## Stochastic Gradient Descent from scratch

- Tensor means array
- 2D tensor means matrix
- row * height * col
*rank*- how many dimensions / axes are there

- Resnet34 is just a function

```
learn = create_cnn(data, models.resnet34, metrics=error_rate, pretrained=Flase)
```

- Y=aX+b
- Y = a_1 X_1 + a_2 X_2 (X_2=1)
- a: coefficient(a_1: slope, a_2: intercept)
- X: parameter
- This is dot product - two thing multiplied and added

- Optimization
- loss.backward(): calculate the gradient
- a.sub_(lr * a.grad): take coefficient a, and substract gradient and multiply with learning rate, and substitute the value
- How gradient is calculated: The matrix calculus you need for deep learning

```
def update():
y_hat = x@a
loss = mse(y, y_hat)
if t % 10 == 0: print(loss)
loss.backward()
with torch.no_grad():
a.sub_(lr * a.grad)
a.grad.zero_()
```

- with torch.no_grad(): # turn gradient calculation off when you do sgd update
- at the real code, we make batch size, and slice some matrix (ex: y[:rand_idx]) and update the value.

Recap the terminology

- Learning rate: a thing that we multiply our gradient by, to decide how much to update the weights by
- Epoch: one complete run through all of our data points(highly related to overfitting)
- minibatch: random bunch of points that you use to update your weights
- SGD: gradient descent using minibatch
- Model / Architecture: kind of mean same thing.
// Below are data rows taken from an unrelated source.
/-- RESET with KIND 2 (R515, R520): the commands that depend on the port end with ABORTED (R454); any reset ends a challenge (R557). -/
def State.resetLink (s : State) (k : MailIx) : State :=
  s.onPacket k 0x0801 (fun p =>
    let n := p.le 1 1
    if p.le 0 1 != 2 then s
    else if 11 < n then s.refuse k.val .badParam
    else
      let ks := s.portCommands n
      let s1 := ks.foldl (fun s j => s.refuse j .aborted) { s with
        challenge := none
        probes := s.probes.filter (fun e => !ks.contains e.2.1) }
      (s1.onPort (fun s => s.toDetect n)).finish k.val .ok 0 [])

/-- RESET_LINK. -/
def execResetLink (k : MailIx) (s : State) : Host.Outcome State Fault Refusal := .next (s.resetLink k)

end Sys2Proof.Machine
end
Architecture is the mathematical function that you’re fitting the parameters to.
- Parameter: Also known as coefficients, and also known as weights, are the number that you are updating.
- Loss function: the thing that’s telling you how far away or how close you are to correct answer

Bonus note

- When I was going to draw the prediction value, I got this error

```
---------------------------------------------------------------------------
RuntimeError Traceback (most recent call last)
<ipython-input-58-1650cee19828> in <module>()
1 plt.scatter(x[:, 0], y)
----> 2 plt.scatter(x[:,0], x@a)
7 frames
/usr/local/lib/python3.6/dist-packages/torch/tensor.py in __array__(self, dtype)
484 def __array__(self, dtype=None):
485 if dtype is None:
--> 486 return self.numpy()
487 else:
488 return self.numpy().astype(dtype, copy=False)
RuntimeError: Can't call numpy() on Variable that requires grad. Use var.detach().numpy() instead.
```

Regarding to pytorch forum, When I try to scatter it, it moves to numpy and meanwhile I will lose the gradient. so that I should `detach()`

so that make Tensor does not requiring grad. And after that can move to numpy.